I would say i prefer something firmer than super soft.....Ryan


----------



## ThEoRy (Nov 9, 2011)

Ummm sobakowa? Never tried one but I heard about em.


----------



## Dave Martell (Nov 9, 2011)

I hate synthetic pillows. Down is my answer but I don't know the specifics of what's what so I just buy the highest price version and it works for me.


----------



## JohnnyChance (Nov 9, 2011)

This is not appropriate conversation for "The Sharpest Place on Earth".


----------



## sachem allison (Nov 9, 2011)

try the sportsman's guide they have great prices on down pillows. www.sportsmansguide.com


----------



## Eamon Burke (Nov 9, 2011)

My favorite pair of pillows are not for sale. I bought full rights a few years back. :groucho:


----------



## chazmtb (Nov 9, 2011)

Rimshot


----------



## Chef Niloc (Nov 10, 2011)

I read the title any thought of this girl I new back in college... But I guess your talking about something else.


----------



## tk59 (Nov 12, 2011)

What do you need pillows for?


----------



## mr drinky (Nov 12, 2011)

I use a foam pillow loaded with diamond spray....

But seriously, I've never had much luck with pillows. A couple of times I have invested a bit more for something nice but ended up hating them. Now I use a rather cheap on-the-thin-side foam pillow. Just get some sheets that feel really nice on the body and head.

k.


----------



## 9mmbhp (Nov 12, 2011)

ThEoRy said:


> Ummm sobakowa?
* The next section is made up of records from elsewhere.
-- ==== Sys2Proof/Machine/Proofs.lean ====
section
/-! DEFINITION. Proofs.lean: proof sets and proof patterns (R386–R391).

The work of a proof on its tile stands in the event that completes it, like that of a pass (log entry 21). -/

namespace Sys2Proof.Machine

/-! ### The state of a carrier's proof -/

def State.proof (s : State) (c : Nat) : ProofState := tget (fun _ => {}) s.integ.proofs c
def State.setProof (s : State) (c : Nat) (v : ProofState) : State :=
  s.onInteg fun g => { g with proofs := tset (fun _ => {}) g.proofs c v }

/-- IG_PROOFc_STATUS. -/
def proofStatus (c : Nat) : Nat := igBase + 0x20C + 0x10 * c

/-- Bytes of a proof area (Table 17.2). -/
def proofSize : Nat := 0x4_0000

/-- The physical tile of rotation number i: logical tiles 0–15, then the spare (R388). -/
def proofTile (s : State) (i : Nat) : Option Nat := if i < 16 then some (s.physOf i) else s.spare

/-! ### Installing a set (R386) -/

/-- Bytes of a header that no field of Table 13.7 names. -/
def proofReserved (l : List Byte) : Bool :=
  field l 0x0E 2 ≠ 0 || field l 0x1C 4 ≠ 0 || field l 0x30 16 ≠ 0

/-- Header fields, steps and data of a set lie before its SIG section, and its steps are of the types of Table 13.8. -/
def proofFormOk (l : List Byte) (signed : Nat) : Bool :=
  let steps := field l 0x0C 2
  bytesAt l 0 4 = [0x41, 0x51, 0x50, 0x46] && field l 4 2 = 1 && !proofReserved l && 1 ≤ steps && steps ≤ 1024 &&
    0x40 + 80 * steps ≤ signed && field l 0x14 4 ≤ proofSize && field l 0x10 4 + field l 0x14 4 ≤ signed &&
    field l 0x28 4 + field l 0x2C 4 ≤ proofSize &&
    (List.range steps).all fun i => field l (0x40 + 80 * i) 1 ≤ 3

/-- The set suits the carrier's configuration. -/
def proofSuits (s : State) (c : Nat) (l : List Byte) : Bool :=
  field l 6 1 = s.ccMu c && field l 7 1 = ccUl s c && field l 8 2 = ccNprb s c &&
    field l 0xA 2 = s.fld (carrierBase c + 0x1C) 3 0 + s.fld (carrierBase c + 0x1C) 11 8 * 2 ^ 8

/-- The set at an HBM address may be used: placed as Table 13.11 asks, well formed, signed as R45 and R46 prescribe, and
made for this carrier. -/
def proofOk (s : State) (c a n : Nat) : Bool :=
  let rd (i : Nat) : Byte := s.byte (a + i)
  a % 4096 = 0 && n ≤ 0x10_0000 && inUserHbm a n && 0x800 + 0x40 ≤ n && (signatureFault rd (n - 0x800) s.sec.keys).isNone &&
    proofFormOk (s.readBytes a n) (n - 0x800) && proofSuits s c (s.readBytes a n)

/-- A committed IG_PROOFc_ADDR and SIZE acted on: the set verified and copied, or BAD; SIZE 0 removes it. -/
def installProof (s : State) (c : Nat) : State :=
  let o := igBase + 0x200 + 0x10 * c
  let a := s.reg64 o
  let n := (s.reg (o + 8)).toNat
  let ok := 0 < n && proofOk s c a n
  let s := if a % 4096 = 0 && n ≤ 0x10_0000 && inUserHbm a n then (memRead s a n .ledger).2 else s
  let s := s.setProof c { s.proof c with loaded := if ok then s.readBytes a n else [], running := none, repeats := [] }
  ((s.setFld (proofStatus c) 8 8 (b2n ok)).setFld (proofStatus c) 9 9 (b2n (0 < n && !ok))).setFld (proofStatus c) 10 10 0

/-! ### Deferrals and abandonment (R389, R390) -/

/-- A deferral of carrier c counted; the one that reaches DEFER_LIMIT is logged. -/
def proofDeferred (s : State) (c : Nat) : State :=
  let n := s.fld (proofStatus c) 7 0
  if 255 ≤ n then s
  else
    let s := s.setFld (proofStatus c) 7 0 (n + 1)
    if n + 1 = s.fld (igBase + 0xC) 7 0 then raise s eProofDeferred 6 c (n + 1) 0 else s

/-- The proof of carrier c runs no more, and Mequel's lease for it is freed (R248). -/
def proofEnds (s : State) (c : Nat) : State :=
  freeLeases (s.setProof c { s.proof c with running := none }) fun l => l.proof = some c

/-- The running proof of carrier c abandoned: nothing of it is kept. -/
def abandonProof (s : State) (c : Nat) : State :=
  if (s.proof c).running.isNone then s
  else proofDeferred ((proofEnds s c).bump (igBase + 0x414) 1) c

def execProofAbandon (c : Carrier) (s : State) : Host.Outcome State Fault Refusal :=
  .next (s.act fun s => abandonProof s c)

/-- Every proof that runs on physical tile p abandoned. -/
def abandonOn (s : State) (p : Nat) : State :=
  s.forEach 24 fun s c => match (s.proof c).running with
    | some (q, _) => if q = p then abandonProof s c else s
    | none => s

/-! ### Starting (R388) -/

/-- Whether physical tile p is idle for a proof: an active tile's core IDLE or in TWAIT, its array, Quick Sum and rod
queues empty and no pass in flight; the spare, no other proof on it. -/
def proofIdle (s : State) (p : Nat) : Bool :=
  match logicalOf s p with
  | some t =>
    let k := s.core t
    (k.status = .idle || k.status = .stall && k.waitOn.isSome) && k.arrayQ.isEmpty && k.rodQ.isEmpty &&
      (s.array t).passes.isEmpty && (s.array t).quickSum.isEmpty
  | none => s.roleOf p = 1

/-- Physical tile p has stayed idle since the last beat ended. -/
def proofQuiet (s : State) (p : Nat) : Bool := proofIdle s p && (logicalOf s p).all fun t => !(s.core t).stirred

/-- No other carrier's proof runs on physical tile p. -/
def proofAlone (s : State) (c p : Nat) : Bool :=
  (List.range 24).all fun d => d = c || (s.proof d).running.all fun r => r.1 ≠ p

/-- Scheduled symbols of carrier c that end after now: their start and end, in units of 2^−16 ns of its base. -/
def busySymbols (s : State) (c : Nat) : List (Int × Int) :=
  let now : Int := s.timeOf (s.ccBase c)
  (s.carrier c).plans.flatMap fun p => (List.range 14).filterMap fun k =>
    let a := slotStart s c p.slot + symbolOffset (s.ccMu c) p.slot k
    let b := if k = 13 then slotStart s c (p.slot + 1) else slotStart s c p.slot + symbolOffset (s.ccMu c) p.slot (k + 1)
    if p.symMask.testBit k && now < b then some (a, b) else none

/-- Whether now lies in blanking of carrier c that lasts at least n beats, as the accepted plans show. -/
def blankFor (s : State) (c n : Nat) : Bool :=
  let now : Int := s.timeOf (s.ccBase c)
  (busySymbols s c).all fun x => now < x.1 && (n : Int) * 4 * 2 ^ 16 ≤ (x.1 - now) * 5

/-- The next tile of carrier c's rotation and the next decode engine, a place that no tile fills passed over, and what
to do after a mismatch (R391): the same tile with another engine, then another tile with the first engine. -/
def proofPlace (s : State) (c : Nat) : Option (Nat × Nat) :=
  let engines := enginesOf s 0
  let nextEngine (not : Nat) : Option Nat :=
    ((List.range 8).map fun i => ((s.proof c).nextEngine + i) % 8).find? fun e => engines.contains e && e ≠ not
  let nextTile (not : Option Nat) : Option Nat :=
    (((List.range 17).map fun i => ((s.proof c).nextTile + i) % 17).filterMap (proofTile s)).find? fun p => some p ≠ not
  match (s.proof c).repeats with
  | [] => (nextTile none).bind fun p => (nextEngine 8).map fun e => (p, e)
  | [(p, e, _)] => (nextEngine e).map fun x => (p, x)
  | (p, e, _) :: _ => (nextTile (some p)).map fun q => (q, e)

/-- Carrier c's rotations moved on past physical tile p and engine e. -/
def rotateProof (s : State) (c p e : Nat) : State :=
  let i := ((List.range 17).find? fun i => proofTile s i = some p).getD 0
  s.setProof c { s.proof c with nextTile := (i + 1) % 17, nextEngine := (e + 1) % 8 }

/-- PROOF_START of carrier c, in blanking: a proof that is due starts, or is deferred when its tile is not idle or the
blanking is too short (R388, R390). -/
def proofStart (s : State) (c : Nat) : State :=
  let x := s.proof c
  if !s.flag igBase 1 || x.loaded.isEmpty || x.running.isSome || !s.ccLive c || s.ccLink c ||
      x.slotsSince < s.fld (igBase + 0xC) 23 8 || !blankFor s c 0 then s
  else match proofPlace s c with
    | none => proofDeferred s c
    | some (p, e) =>
      if s.flag 0x4_0020 9 || !blankFor s c (field x.loaded 0x18 4) || !proofIdle s p || !proofAlone s c p then
        proofDeferred s c
      else
        let s := takeLease (s.setProof c { x with running := some (p, e) }) { deadline := 0, proof := some c }
        let s := rotateProof s c p e
        let s := match logicalOf s p with
          | some t => s.setCore t { s.core t with stirred := false }
          | none => s
        s.writeBytes (physStore p proofArea) (bytesAt x.loaded (field x.loaded 0x10 4) (field x.loaded 0x14 4))

def execProofStart (c : Carrier) (s : State) : Host.Outcome State Fault Refusal :=
  .next (s.act fun s => proofStart s c)

/-! ### The steps of a proof (Table 13.8) -/

/-- The number by which a proof's work names its tile: one beside the logical tiles. -/
def proofUnit : Nat := 16

/-- A state in which unit 16 works on the proof area of physical tile p as its board, with an empty array. -/
def proofBench (s : State) (p : Nat) : State :=
  let s := s.copyRegion (physStore p proofArea) (physStore 32 0) proofSize
  s.onInteg fun g => { g with physOf := tset (fun i => i) g.physOf proofUnit 32 }

/-- Type 0: each section through the decompressor, its samples in the layout of R281 from the destination on. -/
def proofInject (s : State) (c : Nat) (step set : List Byte) : State :=
  let one (x : State × Nat) (_ : Nat) : State × Nat :=
    let n := field set x.2 2
    let l := Config.proofSection (ccNprb s c) (ccMeth s c 0) (ccWidth s c 0) (bytesAt set (x.2 + 2) n)
    (l.foldl (fun s b => s.setByte (physStore 32 (field step 7 4 + b.1)) b.2) x.1, x.2 + 2 + n)
  ((List.range (field step 5 2)).foldl one (s, field step 1 4)).1

/-- Type 1: one array pass with its partition mode. -/
def proofPass (s : State) (step : List Byte) : State :=
  let s := s.setReg (baBase proofUnit) (BitVec.ofNat 32 (field step 1 1 % 4))
  let d := passDesc (bytesAt step 16 64)
  drainPass s proofUnit 0 d .none (passCarries s proofUnit d .none) (some Config.proofKey)

/-- Type 2: one MATVEC. -/
def proofMatvec (s : State) (step : List Byte) : State :=
  let d := qsDesc (bytesAt step 16 64)
  let vec := s.readBytes (s.boardStore proofUnit d.xAddr) (spanBytes d.optype d.k)
  qsWrite s proofUnit 32 d .none (qsCarries s proofUnit vec d .none) (some Config.proofKey)

/-- Type 3: one record decoded as NEW = 1 without soft buffer: its payload bytes and RESULT (log entry 51). -/
def proofDecode (s : State) (c : Nat) (step : List Byte) : List Byte :=
  let r := bytesAt step 16 64
  let flags := field step 9 1
  let bg2 := flags.testBit 0
  let params := [b2n bg2, field step 1 4, field step 5 4, field step 11 1, field step 10 1, field step 12 1, b2n (flags.testBit 1)]
  let llrs := int8s (s.readBytes (s.boardStore proofUnit (field r 8 4)) (field r 0xC 4))
  if field r 0 1 = 1 then
    let (bits, pass) := polarDecode (field step 1 4) (field r 0xC 4) llrs
    bytesMsb ((field step 1 4 + 7) / 8) (bits.take (field step 1 4)) ++ natLE 1 (if pass then 1 else 2)
  else
    let cb := recordCb r
    let par := ldpcParam params cb
    let offs := field r 0x14 4
    let beta (i : Nat) : Nat :=
      if offs = 0xFFFF_FFFF then s.fld (carrierBase c + 0x24) 7 0
      else (s.byte (s.boardStore proofUnit (offs + i))).toNat
    let soft := (receivedAt (rateRecover params cb) (par 4) llrs).map sat8
    let (bits, _) := ldpcDecode { bg2 := bg2, zc := par 1 } beta (clamp 1 32 (field r 0x12 1)) (par 2) (par 3) soft
    let bits := bits.take (par 2 - par 3)
    let pass := if max 1 (par 0) = 1 then crc24a bits = 0 else crc24b bits = 0
    bytesMsb ((bits.length - 24) / 8) (bits.take (bits.length - 24)) ++ natLE 1 (if pass then 1 else 2)

/-- One step on the bench, and what it adds to the signed bytes. -/
def proofStep (c : Nat) (set : List Byte) (x : State × List Byte) (i : Nat) : State × List Byte :=
  let step := bytesAt set (0x40 + 80 * i) 80
  match field step 0 1 with
  | 0 => (proofInject x.1 c step set, x.2)
  | 1 => (proofPass x.1 step, x.2)
  | 2 => (proofMatvec x.1 step, x.2)
  | _ => (x.1, x.2 ++ proofDecode x.1 c step)

/-- Every step of a set run on the proof area of physical tile p without a fault: the area's bytes after it, and the
signature (R387). -/
def runProof (s : State) (c p : Nat) (set : List Byte) : List Byte × Nat :=
  let b := proofBench s p
  let (b, decoded) := (List.range (field set 0x0C 2)).foldl (proofStep c set) (b, [])
  let area := b.readBytes (physStore 32 0) proofSize
  (area, crc64 (bytesAt area (field set 0x28 4) (field set 0x2C 4) ++ decoded))

/-! ### The outcome (R387, R391) -/

/-- What the three proofs after a mismatch tell: level 3 on the tile, or an engine taken out of service. -/
def proofJudge (s : State) (l : List (Nat × Nat × Bool)) : State :=
  match l with
  | [(p, e, _), (_, _, second), (_, _, third)] =>
    if !second && third then
      if s.roleOf p = 0 then s.onInteg fun g => { g with swapDue := g.swapDue.filter (· ≠ p) ++ [p] }
      else s.onInteg fun g => { g with role := tset (fun p => if p = 16 then 1 else 0) g.role p 2 }
    else if second && !third then
      dispatchAll (s.onInteg fun g => { g with enginesOut := g.enginesOut.filter (· ≠ e) ++ [e] })
    else s
  | _ => s

/-- A mismatch, or a repeat after one, recorded; after the third proof the outcome is drawn. -/
def proofRecord (s : State) (c p e : Nat) (pass : Bool) : State :=
  let l := (s.proof c).repeats ++ [(p, e, pass)]
  if l.length < 3 then (s.setProof c { s.proof c with repeats := l }).setFld (proofStatus c) 10 10 1
  else proofJudge ((s.setProof c { s.proof c with repeats := [] }).setFld (proofStatus c) 10 10 0) l

/-- Proofs whose tile has taken up work are abandoned (R389): its TWAIT has completed or its core has issued a command. -/
def proofsYield (s : State) : State :=
  let s := s.forEach 24 fun s c => match (s.proof c).running with
    | some (p, _) => if proofQuiet s p then s else abandonProof s c
    | none => s
  s.forEach 16 fun s t => if (s.core t).stirred then s.setCore t { s.core t with stirred := false } else s

/-- The set of carrier c has an inject step (Table 13.8). -/
def injects (s : State) (c : Nat) : Bool :=
  let set := (s.proof c).loaded
  (List.range (field set 0x0C 2)).any fun i => field (bytesAt set (0x40 + 80 * i) 80) 0 1 = 0

/-- A real section has arrived on link l: the proof of a carrier of the link is abandoned if an inject step of it runs
(R389). The manual times no step of a proof, so that which one runs is free (log entry 103). -/
def injectYield (s : State) (l : Nat) : State :=
  s.forEach 24 fun s c =>
    if (s.proof c).running.isNone || ccLinkNo s c ≠ l || !injects s c then s
    else if s.freeChoice then abandonProof s.drawFree c else s.drawFree

/-- PROOF_COMPLETE of carrier c: `fault` is what an error of the tile or engine changes in the signature. A tile that has
taken up work meanwhile has abandoned the proof. -/
def proofComplete (s : State) (c : Nat) (fault : DWord) : State :=
  let x := s.proof c
  match x.running with
  | none => s
  | some (p, e) =>
    if !proofQuiet s p || s.flag 0x4_0020 9 then abandonProof s c
    else
      let (area, sig) := runProof s c p x.loaded
      let sig := sig ^^^ fault.toNat
      let s := s.writeBytes (physStore p proofArea) area
      let s := proofEnds (s.setProof c { x with slotsSince := 0 }) c
      let s := (s.setFld (proofStatus c) 7 0 0).setFld (proofStatus c) 31 16 (s.fld (proofStatus c) 31 16 + 1)
      let pass := sig = field x.loaded 0x20 8
      let s := if pass then s else raise s eProofMismatch 6 c (p + e * 2 ^ 8) (sig % 2 ^ 32)
      if pass && x.repeats.isEmpty then s else proofRecord s c p e pass

def execProofComplete (c : Carrier) (fault : DWord) (s : State) : Host.Outcome State Fault Refusal :=
  .next (s.act fun s => proofComplete s c fault)

end Sys2Proof.Machine
end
Never tried one but I heard about em.


 
Highly recommended!

They stay cool, they breathe, they hold their shape and they're hypoallergenic.
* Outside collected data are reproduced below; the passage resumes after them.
/-! ### Averages (R325) -/

/-- Q_s of subcarrier s; free where the quotient has no logarithm. -/
def qOf (l : LinkState) (i : Nat) : Int :=
  let pw := tget (fun _ => (0 : Word)) l.powerAvg i
  let nw := tget (fun _ => (0 : Word)) l.noiseAvg i
  let open_ := Config.openLog pw nw
  match fdecode f32 pw.toNat, fdecode f32 nw.toNat with
  | .fin false m x, .fin false k y =>
    if m = 0 ∨ k = 0 then open_
    else
      let (a, b) := fracOf m x
      let (c, d) := fracOf k y
      floorLog 40 (a * d) (b * c)
  | _, _ => open_

/-- Every Q_s. -/
def allQ (s : State) (c : Nat) : List Int := (List.range 3300).map (qOf (s.link c))

/-- a ← a + 2^−AVG (v − a), or v itself at the first burst. -/
def averaged (first : Bool) (avg : Nat) (a v : FVal) : FVal :=
  if first then v else vadd a (vmul (stepSize avg) (vsub v a))

/-- N̄ and P̄ after a multicarrier burst. -/
def updateAverages (s : State) (c : Nat) (b : Burst) : State :=
  let l := s.link c
  let avg := s.fld (carrierBase c + 0x414) 11 8
  let ch := channelOf (slotSample (burstSamples s c b) b.freq b.key) b.syncEnd
  let next (t : Tab Word) (vs : List FVal) : Tab Word :=
    vs.mapIdx (fun i v => (averaged (!l.averaged) avg (fdecode f32 (tget (fun _ => (0 : Word)) t i).toNat) v).word)
      |>.zipIdx.foldl (fun t (w, i) => tset (fun _ => 0) t i w) []
  s.setLink c { l with
    noiseAvg := next l.noiseAvg (ch.map (·.2)), powerAvg := next l.powerAvg (ch.map (·.1.sq)), averaged := true }

/-! ### The end of a burst (R329, R333) -/

/-- LK_RXRING_BASE and N. -/
def rxRingAt (s : State) (c b : Nat) : Nat :=
  s.reg64 (carrierBase c + 0x460) + b % max 1 (s.reg (carrierBase c + 0x468)).toNat * 16384

/-- Data records in the burst's host entry, charged to the context (R267), then TB_DELIVER; bytes beyond the entry are not
written (log entry 33). -/
def deliverBurst (s : State) (c : Nat) (b : Burst) (data : List Byte) : State :=
  let l := data.take 16384
  let at' := rxRingAt s c b.no
  let s := (s.writeBytes (hostStore at') l).charge (s.carrierRecord c) acPcie l.length
  cplPost s {
    ring := ccRing s c, code := 0x30, htag := 0,
    body := cplHead c 2 b.slotK b.frame ++
      [BitVec.ofNat 32 l.length, BitVec.ofNat 32 (b.iters % 256),
        BitVec.ofNat 32 (b.no % max 1 (s.reg (carrierBase c + 0x468)).toNat), BitVec.ofNat 32 b.seq] }

/-- σ² or the mean of Q_s, as SINR in 1/256 dB; the mean rounded either way where it is no integer (log entry 8). -/
def burstSinr (s : State) (c : Nat) (b : Burst) : Int :=
  if b.multi then
    let v := 64 * (allQ s c).foldl (· + ·) 0
    v / 3300 + (if v % 3300 = 0 then 0 else b2n (Config.roundsUp v 3300))
  else sinrOf (equalise s c (slotSample (burstSamples s c b) b.freq b.key) b.syncEnd).var

/-- Whether the receiver acts on a link message's MSG (R326). -/
def messageOk (l : List Byte) : Bool := field l 4 1 = 1 || field l 4 1 = 2

/-- A burst all of whose blocks are done: averages, host entry, entries of R333 in order, and link messages. -/
def finishBurst (s : State) (c : Nat) (b : Burst) : State :=
  let s := if b.multi then updateAverages s c b else s
  let kept := keptRecords b
  let data := (kept.filter fun r => r.1 = 0).flatMap (·.2)
  let msgs := (kept.filter fun r => r.1 = 1).map (·.2)
  let failed := (List.range b.ncb).countP fun i => ((tget (fun _ => none) b.blocks i).getD none).isNone
  let s := if data.isEmpty then s else deliverBurst s c b data
  let s := if failed = 0 then s else linkStatus s c b 0 failed
  let s := linkMeasure s c b (burstSinr s c b) b.blt
  let s := lkCount s c 6 (msgs.countP fun m => !messageOk m)
  let l := s.link c
  s.setLink c { l with
    inbox := l.inbox ++ (msgs.filter messageOk).map (·.drop 4), bursts := l.bursts.filter (·.no ≠ b.no) }

/-- A burst is over: every block is done, and of a multicarrier burst the training has been received. -/
def burstOver (s : State) (c : Nat) (b : Burst) : Bool :=
  ((List.range b.ncb).all fun i => (tget (fun _ => none) b.blocks i).isSome) &&
    (!b.multi || b.samples.isSome || ofdmAt b.syncEnd 1 + 4096 ≤ (s.link c).gained.length)

/-- Every burst that is over finished, oldest first. -/
def settleBursts (s : State) (c : Nat) : State :=
  (s.link c).bursts.foldl (fun s b => if burstOver s c b then finishBurst s c b else s) s

/-- A code block of burst b queued for the LDPC engines (R324). -/
def isLinkJob (c : Nat) (b : Burst) (d : DecodeJob) : Bool := d.kind = 3 && d.cc = c && d.item = b.no

/-- The code blocks that can be decoded now queued for the LDPC engines (R324). -/
def queueLink (s : State) (c : Nat) : State :=
  dispatchAll ((s.link c).bursts.foldl (fun s b => s.forEach b.ncb fun s cb =>
    if codeBlockReady s c cb b && !(s.decodes.any fun d => isLinkJob c b d && d.cb = cb) then
      { s with decodeNo := s.decodeNo + 1, decodes := s.decodes ++ [{
        cc := c, slot := b.frame, item := b.no, cb := cb, kind := 3, record := 0, llrOff := 0, e := 0, maxIter := 0,
        offsOff := 0, jobSlot := b.slotK, no := s.decodeNo }] }
    else s) s)

/-- LINK_WINDOW of context c. A false detection that the slot's last window completes is made with it. -/
def linkWindow (s : State) (c : Nat) : State :=
  if !s.ccLink c then s
  else
    let s := frontWindow s c
    match (s.link c).rx with
    | none => s
    | some (k, f) =>
      let s := if burstLen s c ≤ (s.link c).gained.length then closeSlot (falseDetection s c) c k f else s
      queueLink (settleBursts s c) c

/-! ### The header (R311, R322, R328) -/

/-- Blocks of a burst that fail without being decoded. -/
def failAll (b : Burst) : Burst :=
  { b with blocks := (List.range b.ncb).map fun i => (i, some none) }

/-- A burst with a valid header joins those being worked on. A header that names a table not held fails its blocks, as
does one with a reserved MCS. -/
def admitBurst (s : State) (c : Nat) (b : Burst) : State :=
  let l := s.link c
  let s := s.setLink c { l with rxCount := l.rxCount + 1, lastBlt := if b.multi then some b.blt else l.lastBlt }
  let s := s.setFld (carrierBase c + 0x44C) 15 8 b.blt
  let missing := b.multi && (tableOf l.rxTables b.blt).isNone
  let useless := !mcsOk b.multi b.mcs || b.multi && tableSum (burstTable s c b) = 0
  let s := if missing then lkCount s c 5 b.ncb else if useless then lkCount s c 4 b.ncb else s
  let b := if missing || useless then failAll b else b
  let l := s.link c
  queueLink (settleBursts (s.setLink c { l with bursts := l.bursts ++ [b] }) c) c

/-- The sync whose header is decoded next: that of a slot that is over, or that of the present slot once the header's
samples have been processed. -/
def headerDue (s : State) (c : Nat) : Option Synced :=
  let l := s.link c
  match l.waiting with
  | y :: _ => some y
  | [] => match l.rx, l.syncEnd with
    | some (k, f), some q =>
      let st := s.reg (carrierBase c + 0x440)
      if lkFront s c ≠ 2 || l.gained.length < q + 200 then none
      else some {
        slotK := k, frame := f, samples := l.gained.reverse, syncEnd := q, freq := l.freq, gain := bits st 23 16,
        rssi := bits st 15 0 }
    | _, _ => none

/-- The header of a sync is no longer to be decoded. -/
def headerTaken (l : LinkState) : LinkState :=
  match l.waiting with
  | _ :: r => { l with waiting := r }
  | [] => { l with syncEnd := none }

/-- LINK_HEADER_DECODE: the header of the next sync. Every sync gets its MEASURE_REPORT (R333). -/
def headerDecode (s : State) (c : Nat) : State :=
  match headerDue s c with
  | none => s
  | some y =>
    if !s.ccLink c then s
    else
      let l := s.link c
      let key := burstKey c y.frame y.slotK
      let t := equalise s c (slotSample y.samples.toArray y.freq key) y.syncEnd
      let h := headerBits s c t
      let v := bitsNat (h.take 32)
      let b : Burst := {
        slotK := y.slotK, frame := y.frame, no := l.rxCount, multi := v.testBit 31, mcs := slice v 30 27,
        ncb := slice v 26 17, blt := slice v 16 9, seq := slice v 8 0,
        samples := if l.waiting.isEmpty then none else some y.samples, freq := y.freq, key := key, gain := y.gain,
        rssi := y.rssi, syncEnd := y.syncEnd }
      let s := s.setLink c (headerTaken l)
      if headerOk h then admitBurst s c b
      else
        let s := linkStatus (lkCount s c 2 1) c b 6 0
        linkMeasure s c b (sinrOf t.var) ((Config.burstWord key 3).toNat % 256)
I have one with 100% buckwheat hulls, rice and millet hulls are also popular.


----------



## G-rat (Nov 12, 2011)

9mmbhp said:


> They're great. They stay cool, they breathe, they hold their shape and they're hypoallergenic.


 
The stay cool part is the tipping point for me...must get one


----------



## sudsy9977 (Nov 13, 2011)

Aren't the sobakowah ones hard as hell?.....is it a type of pillow or a brand name as well?....Ryan


----------



## Eamon Burke (Nov 13, 2011)

I'm sold. I will be buying 5 pounds of buckwheat hulls this month. I'm ready to find a pillow that doesn't suck...I'm a working cook with kids high blood pressure and a tmj dysfunction. I could use a good pillow, and even the foam custom one my chiropractor gave me, I hate.


----------



## ThEoRy (Nov 13, 2011)

sudsy9977 said:


> Aren't the sobakowah ones hard as hell?.....is it a type of pillow or a brand name as well?....Ryan


 
I believe sobakowa is a brand but it's a buckwheat hull pillow I think. Also I believe you can adjust the hardness by adding or removing hulls.

Here's one on amazon.
http://www.amazon.com/dp/B000F1FL9E/?tag=skimlinks_replacement-20

I'm getting one next week or so. It's about time too I need a new pillow.


----------



## 9mmbhp (Nov 13, 2011)

sudsy9977 said:


> Aren't the sobakowah ones hard as hell?.....is it a type of pillow or a brand name as well?....Ryan


 
They're essentially bean bags so they're not really hard, more along the lines of firm and supportive.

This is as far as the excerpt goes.